## YOUR GOAL
Copy the records exactly, every one of them.

## DATA

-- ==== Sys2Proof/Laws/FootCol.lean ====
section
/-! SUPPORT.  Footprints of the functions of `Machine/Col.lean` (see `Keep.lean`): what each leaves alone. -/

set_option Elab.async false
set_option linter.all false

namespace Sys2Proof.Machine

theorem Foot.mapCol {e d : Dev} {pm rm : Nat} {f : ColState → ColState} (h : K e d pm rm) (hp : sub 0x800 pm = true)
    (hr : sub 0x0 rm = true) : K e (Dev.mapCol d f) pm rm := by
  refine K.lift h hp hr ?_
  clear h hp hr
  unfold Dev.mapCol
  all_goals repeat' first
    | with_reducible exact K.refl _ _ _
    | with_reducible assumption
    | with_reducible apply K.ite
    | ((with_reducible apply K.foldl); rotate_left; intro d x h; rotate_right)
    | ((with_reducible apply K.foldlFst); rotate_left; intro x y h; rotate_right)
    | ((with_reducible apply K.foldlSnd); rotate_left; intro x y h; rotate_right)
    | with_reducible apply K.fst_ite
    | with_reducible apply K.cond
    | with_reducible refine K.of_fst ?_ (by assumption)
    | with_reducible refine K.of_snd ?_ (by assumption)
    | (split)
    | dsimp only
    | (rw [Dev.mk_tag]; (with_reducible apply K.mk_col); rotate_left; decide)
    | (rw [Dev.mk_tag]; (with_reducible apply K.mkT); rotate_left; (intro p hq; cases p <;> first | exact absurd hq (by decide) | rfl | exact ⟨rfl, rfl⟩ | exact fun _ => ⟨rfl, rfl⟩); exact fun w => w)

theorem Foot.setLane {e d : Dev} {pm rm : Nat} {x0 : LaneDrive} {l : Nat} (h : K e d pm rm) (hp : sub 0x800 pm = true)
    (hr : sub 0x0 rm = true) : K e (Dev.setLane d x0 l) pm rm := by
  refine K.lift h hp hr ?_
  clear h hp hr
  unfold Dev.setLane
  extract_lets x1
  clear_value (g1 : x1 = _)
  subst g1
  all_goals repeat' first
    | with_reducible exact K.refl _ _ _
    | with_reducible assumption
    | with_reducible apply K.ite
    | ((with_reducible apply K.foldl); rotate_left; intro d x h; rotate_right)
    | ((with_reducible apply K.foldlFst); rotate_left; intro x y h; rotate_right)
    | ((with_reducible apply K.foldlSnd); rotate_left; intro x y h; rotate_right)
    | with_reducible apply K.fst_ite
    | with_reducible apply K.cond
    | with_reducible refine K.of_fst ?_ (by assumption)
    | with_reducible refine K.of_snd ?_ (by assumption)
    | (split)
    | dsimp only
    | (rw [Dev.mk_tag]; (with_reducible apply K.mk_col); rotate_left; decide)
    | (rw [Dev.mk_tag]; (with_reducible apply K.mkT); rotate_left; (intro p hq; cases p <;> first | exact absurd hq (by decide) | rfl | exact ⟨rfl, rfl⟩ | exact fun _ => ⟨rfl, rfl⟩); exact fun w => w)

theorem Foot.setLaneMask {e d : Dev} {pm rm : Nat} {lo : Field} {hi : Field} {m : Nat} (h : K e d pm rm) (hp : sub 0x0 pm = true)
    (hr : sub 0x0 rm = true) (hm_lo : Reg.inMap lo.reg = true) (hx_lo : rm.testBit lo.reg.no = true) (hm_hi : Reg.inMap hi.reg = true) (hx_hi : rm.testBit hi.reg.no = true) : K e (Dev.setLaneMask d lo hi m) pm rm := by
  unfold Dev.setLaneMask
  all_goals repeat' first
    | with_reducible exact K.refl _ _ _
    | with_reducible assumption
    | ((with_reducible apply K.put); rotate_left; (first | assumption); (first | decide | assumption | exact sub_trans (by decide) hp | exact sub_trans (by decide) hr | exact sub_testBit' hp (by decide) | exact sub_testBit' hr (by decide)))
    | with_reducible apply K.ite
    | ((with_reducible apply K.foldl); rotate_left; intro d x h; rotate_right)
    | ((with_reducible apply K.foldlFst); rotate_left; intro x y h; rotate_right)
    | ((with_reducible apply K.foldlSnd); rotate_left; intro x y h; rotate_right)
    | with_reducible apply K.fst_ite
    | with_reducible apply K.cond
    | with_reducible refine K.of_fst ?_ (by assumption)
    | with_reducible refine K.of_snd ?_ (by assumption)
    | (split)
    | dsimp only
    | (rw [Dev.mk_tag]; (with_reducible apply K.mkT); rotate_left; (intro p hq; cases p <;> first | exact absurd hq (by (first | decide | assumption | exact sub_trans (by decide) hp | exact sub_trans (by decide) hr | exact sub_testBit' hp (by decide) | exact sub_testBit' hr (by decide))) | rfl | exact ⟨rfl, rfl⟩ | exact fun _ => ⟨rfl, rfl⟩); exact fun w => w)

## RESULT OF THE EXERCISE
-- ==== Sys2Proof/Laws/FootCol.lean ====
section
/-! SUPPORT.  Footprints of the functions of `Machine/Col.lean` (see `Keep.lean`): what each leaves alone. -/

set_option Elab.async false
set_option linter.all false

namespace Sys2Proof.Machine

theorem Foot.mapCol {e d : Dev} {pm rm : Nat} {f : ColState → ColState} (h : K e d pm rm) (hp : sub 0x800 pm = true)
    (hr : sub 0x0 rm = true) : K e (Dev.mapCol d f) pm rm := by
  refine K.lift h hp hr ?_
  clear h hp hr
  unfold Dev.mapCol
  all_goals repeat' first
    | with_reducible exact K.refl _ _ _
    | with_reducible assumption
    | with_reducible apply K.ite
    | ((with_reducible apply K.foldl); rotate_left; intro d x h; rotate_right)
    | ((with_reducible apply K.foldlFst); rotate_left; intro x y h; rotate_right)
    | ((with_reducible apply K.foldlSnd); rotate_left; intro x y h; rotate_right)
    | with_reducible apply K.fst_ite
    | with_reducible apply K.cond
    | with_reducible refine K.of_fst ?_ (by assumption)
    | with_reducible refine K.of_snd ?_ (by assumption)
    | (split)
    | dsimp only
    | (rw [Dev.mk_tag]; (with_reducible apply K.mk_col); rotate_left; decide)
    | (rw [Dev.mk_tag]; (with_reducible apply K.mkT); rotate_left; (intro p hq; cases p <;> first | exact absurd hq (by decide) | rfl | exact ⟨rfl, rfl⟩ | exact fun _ => ⟨rfl, rfl⟩); exact fun w => w)

theorem Foot.setLane {e d : Dev} {pm rm : Nat} {x0 : LaneDrive} {l : Nat} (h : K e d pm rm) (hp : sub 0x800 pm = true)
    (hr : sub 0x0 rm = true) : K e (Dev.setLane d x0 l) pm rm := by
  refine K.lift h hp hr ?_
  clear h hp hr
  unfold Dev.setLane
  extract_lets x1
  clear_value (g1 : x1 = _)
  subst g1
  all_goals repeat' first
    | with_reducible exact K.refl _ _ _
    | with_reducible assumption
    | with_reducible apply K.ite
    | ((with_reducible apply K.foldl); rotate_left; intro d x h; rotate_right)
    | ((with_reducible apply K.foldlFst); rotate_left; intro x y h; rotate_right)
    | ((with_reducible apply K.foldlSnd); rotate_left; intro x y h; rotate_right)
    | with_reducible apply K.fst_ite
    | with_reducible apply K.cond
    | with_reducible refine K.of_fst ?_ (by assumption)
    | with_reducible refine K.of_snd ?_ (by assumption)
    | (split)
    | dsimp only
    | (rw [Dev.mk_tag]; (with_reducible apply K.mk_col); rotate_left; decide)
    | (rw [Dev.mk_tag]; (with_reducible apply K.mkT); rotate_left; (intro p hq; cases p <;> first | exact absurd hq (by decide) | rfl | exact ⟨rfl, rfl⟩ | exact fun _ => ⟨rfl, rfl⟩); exact fun w => w)

theorem Foot.setLaneMask {e d : Dev} {pm rm : Nat} {lo : Field} {hi : Field} {m : Nat} (h : K e d pm rm) (hp : sub 0x0 pm = true)
    (hr : sub 0x0 rm = true) (hm_lo : Reg.inMap lo.reg = true) (hx_lo : rm.testBit lo.reg.no = true) (hm_hi : Reg.inMap hi.reg = true) (hx_hi : rm.testBit hi.reg.no = true) : K e (Dev.setLaneMask d lo hi m) pm rm := by
  unfold Dev.setLaneMask
  all_goals repeat' first
    | with_reducible exact K.refl _ _ _
    | with_reducible assumption
    | ((with_reducible apply K.put); rotate_left; (first | assumption); (first | decide | assumption | exact sub_trans (by decide) hp | exact sub_trans (by decide) hr | exact sub_testBit' hp (by decide) | exact sub_testBit' hr (by decide)))
    | with_reducible apply K.ite
    | ((with_reducible apply K.foldl); rotate_left; intro d x h; rotate_right)
    | ((with_reducible apply K.foldlFst); rotate_left; intro x y h; rotate_right)
    | ((with_reducible apply K.foldlSnd); rotate_left; intro x y h; rotate_right)
    | with_reducible apply K.fst_ite
    | with_reducible apply K.cond
    | with_reducible refine K.of_fst ?_ (by assumption)
    | with_reducible refine K.of_snd ?_ (by assumption)
    | (split)
    | dsimp only
    | (rw [Dev.mk_tag]; (with_reducible apply K.mkT); rotate_left; (intro p hq; cases p <;> first | exact absurd hq (by (first | decide | assumption | exact sub_trans (by decide) hp | exact sub_trans (by decide) hr | exact sub_testBit' hp (by decide) | exact sub_testBit' hr (by decide))) | rfl | exact ⟨rfl, rfl⟩ | exact fun _ => ⟨rfl, rfl⟩); exact fun w => w)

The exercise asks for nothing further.